/-- `bar` and `bar.arr` (R331 to R337): a lane owes the fence work of its level first, then its arrival is recorded; `bar.arr` is over when every lane has arrived, `bar` when the phase has flipped too. A die or package barrier outside a RESIDENT stage raises ILLEGAL_OPERAND. Messages (R103, R333, R334): one that has reached its cluster counts its team there, a cluster's teams at the point of their die, or a die at the package point; a release that has come to a die goes on to its clusters, and frees the teams of the cluster it reaches. An instance that everything has reached flips its phase, counts from zero again and sends its release downward. -/
def Obligations.Barriers : Prop :=
  (∀ (s : State) (g : Nat) (fs : List Nat), s.Canon → s.Issues g fs → ∀ (l : BarLevel) (i : Nat),
  ((∀ f ∈ fs, (s.fibre f).wait = none ∧ (s.fibre f).barEntry l i = none ∧ (s.barNow f l i).2 = false) →
    (l = .team ∨ ∃ f, fs.head? = some f ∧ s.teamResident (s.fibre f).team = true) →
    ∀ k ∈ [Instr.bar l i, .barArr l i], ∃ t, exec k s = .next t ∧ s.Quiet t fs ∧ t.regs = s.regs ∧ (t.group g).stall = some .barrier ∧
      ∀ f ∈ fs, (t.fibre f).wait = some .barrier ∧ (t.fibre f).fence = some { waits := s.memOps f, wide := decide (l ≠ .team), flush := none }) ∧
  (∀ f u o ph arr, fs = [f] → (s.fibre f).wait = some .barrier → (s.fibre f).fence = none → (s.fibre f).barEntry .team i = none → f ∉ arr →
    (s.fibre f).team / 16 = coreOf f → NMap.find (s.team (s.fibre f).team).units i = some u → NMap.find (s.core (coreOf f)).units u = some (o, ph, arr) →
    ∃ t, exec (.bar .team i) s = .next t ∧ NMap.find (t.core (coreOf f)).units u = some (o, ph, arr ++ [f]) ∧ (t.group g).stall = some .barrier ∧
      t.regs = s.regs ∧ t.mem = s.mem) ∧
  ((l = .team ∨ ∃ f, fs.head? = some f ∧ s.teamResident (s.fibre f).team = true) → 
    let passed (t : State) : Prop := (s.withLanes fs fun _ x => x.barForget l i).Gives t fs (s.goes (s.onward g fs s.loopsOf)) none
    ((∀ f ∈ fs, s.barOver l i true f = true) → ∃ t, exec (.bar l i) s = .next t ∧ passed t) ∧
    ((∀ f ∈ fs, s.barOver l i false f = true) → ∃ t, exec (.barArr l i) s = .next t ∧ passed t)) ∧
  (l ≠ .team → (∀ f, fs.head? = some f → s.teamResident (s.fibre f).team = false) →
    ∀ k ∈ [Instr.bar l i, .barArr l i], exec k s = .next (s.raise g fs (fs.map fun f => (f, badOp 0x78))))) ∧
  (∀ (s : State), s.Canon →
  (∀ k m, NMap.wf s.bmsgs = true → k < s.nextId → NMap.find s.bmsgs k = some m → m.there = true →
    let named (b : StageBar) : Prop := b.level = m.level ∧ b.id = m.id ∧ b.stage = m.stage ∧ (b.level = .pkg ∨ b.die = m.die)
    let reached (on : StageBar → StageBar → Prop) (t : State) : Prop := NMap.find t.bmsgs k = none ∧ t.mem = s.mem ∧ t.spad = s.spad ∧
      ∀ b ∈ s.sbars, named b → ∃ c ∈ t.sbars, named c ∧ c.phase = b.phase ∧ on b c
    ∃ t, exec (.barrierArrivalMessage k) s = .next t ∧
      (m.step = .team → reached (fun b c => c.inCluster = b.inCluster ++ m.teams) t ∧ t.regs = s.regs) ∧
      (m.step = .cluster → reached (fun b c => c.counted = b.counted ++ m.teams) t ∧ t.regs = s.regs) ∧
      (m.step = .die → reached (fun b c => c.dies = b.dies ++ [m.die]) t ∧ t.regs = s.regs) ∧
      (m.step = .toCluster → reached (fun b c => c.late = b.late.filter (· ≠ (m.at_, m.die))) t) ∧
      (m.step = .toDie → ∀ b, s.bar? m.level m.id m.stage m.die = some b → ∀ x ∈ s.barTeams b m.die, x / 16 < 256 →
        clusterOf (x / 16) = b.points.getD m.die 0 ∨
          ∃ e ∈ t.bmsgs, (e.2.level, e.2.id, e.2.stage, e.2.die, e.2.step, e.2.at_) = (b.level, b.id, b.stage, m.die, BarStep.toCluster, clusterOf (x / 16)))) ∧
  (∀ c u t ph arr, c < 4096 → u < 16 → NMap.find (s.core c).units u = some (t, ph, arr) → s.liveIn t ≠ [] → (∀ f ∈ s.liveIn t, f ∈ arr) →
    ∃ v, exec (.barrierRelease (16 * c + u)) s = .next v ∧ NMap.find (v.core c).units u = some (t, !ph, []) ∧ v.mem = s.mem ∧ v.spad = s.spad) ∧
  ∀ n b, s.sbars[n]? = some b → b.sent ≠ [] → b.late = [] → s.barOpen b = true → ∃ t, exec (.barrierRelease (2 ^ 16 + n)) s = .next t ∧ t.mem = s.mem ∧ t.spad = s.spad ∧
    (∃ c ∈ t.sbars, (c.level, c.id, c.stage, c.die, c.phase) = (b.level, b.id, b.stage, b.die, !b.phase) ∧
      (c.arrived, c.sent, c.inCluster, c.reported, c.counted, c.diesSent, c.dies) = ([], [], [], [], [], [], [])) ∧
    (b.level = .pkg → ∀ d < 4, s.barTeams b d ≠ [] → ∃ e ∈ t.bmsgs, (e.2.level, e.2.id, e.2.stage, e.2.die, e.2.step) = (b.level, b.id, b.stage, d, BarStep.toDie)))

/-- A variable-latency instruction completes in a lane (R34, R36, R122): its words go to its registers at once, in order, its registers are pending no more, its flag counts one less, and nothing else is written; while its fibre is in a handler the marks of the fibre's own instructions are cleared where they are hidden (R224). Words for a queue are pushed when it has room (R242). A poisoned load ends its context (R179). -/
def Obligations.OperationCompletes : Prop := ∀ (s : State) (o : Nat) (x : Op), s.Canon → NMap.find s.ops o = some x → x.left = 0 → 
  let ended (t : State) : Prop := NMap.find t.ops o = none ∧
    (∀ i, i ≠ o → (NMap.find t.ops i).map (fun y => { y with holds := [] }) = (NMap.find s.ops i).map fun y => { y with holds := [] }) ∧
    (∀ y, NMap.find s.fibres x.fibre = some y → let hides := y.mode = .handler ∧ x.hand = false
      (t.fibre x.fibre).pend = (if hides then y.pend else y.pend.diff x.marks) ∧ (t.fibre x.fibre).hidden = (if hides then y.hidden.diff x.marks else y.hidden) ∧
      (t.fibre x.fibre).flags = match x.flag with | some i => y.flags.modify i (· - 1) | none => y.flags) ∧
    t.mem = s.mem ∧ t.hmem = s.hmem ∧ t.spad = s.spad ∧ t.uregs = s.uregs ∧ t.hwins = s.hwins ∧ ∀ f, (t.fibre f).own = (s.fibre f).own
  (x.poisoned = none → (∀ q, x.dst ≠ .queue q) → ∃ t, exec (.operationComplete o) s = .next t ∧ ended t ∧
    let given : List (Nat × Word) := match x.dst, x.value with | .regs rs, some ws => rs.zip ws | _, _ => []
    ∀ h r, t.reg h r = (lastAt (if h = hlOf x.fibre then given else []) r).getD (s.reg h r)) ∧
  (∀ q ws, x.poisoned = none → x.dst = .queue q → x.value = some ws → x.peers = [] →
    (∃ u, s.poolAsk (waiterOp o) (coreOf x.fibre) [(instQreg q, freshEntries ((s.core (coreOf x.fibre)).queue q) ws.length)] = .ok u) →
    ∃ t, exec (.operationComplete o) s = .next t ∧ ended t ∧ t.regs = s.regs ∧
      (t.core (coreOf x.fibre)).queueWords q = (s.core (coreOf x.fibre)).queueWords q ++ ws) ∧
  ∀ line, x.poisoned = some line → ∃ t, exec (.operationComplete o) s = .next t ∧ t.mem = s.mem ∧
    (∀ e ∈ t.fibres, coreOf e.1 ∉ s.ctxCores (s.ctxOf x.fibre)) ∧ ∀ e ∈ t.plans, e.1 / 16 ≠ s.ctxOf x.fibre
○ ○ ○
**Work instruction**
Which lines in the records above hold the string "barArr"? Copy each of them.

**Output below**
    ∀ k ∈ [Instr.bar l i, .barArr l i], ∃ t, exec k s = .next t ∧ s.Quiet t fs ∧ t.regs = s.regs ∧ (t.group g).stall = some .barrier ∧
    ((∀ f ∈ fs, s.barOver l i false f = true) → ∃ t, exec (.barArr l i) s = .next t ∧ passed t)) ∧
    ∀ k ∈ [Instr.bar l i, .barArr l i], exec k s = .next (s.raise g fs (fs.map fun f => (f, badOp 0x78))))) ∧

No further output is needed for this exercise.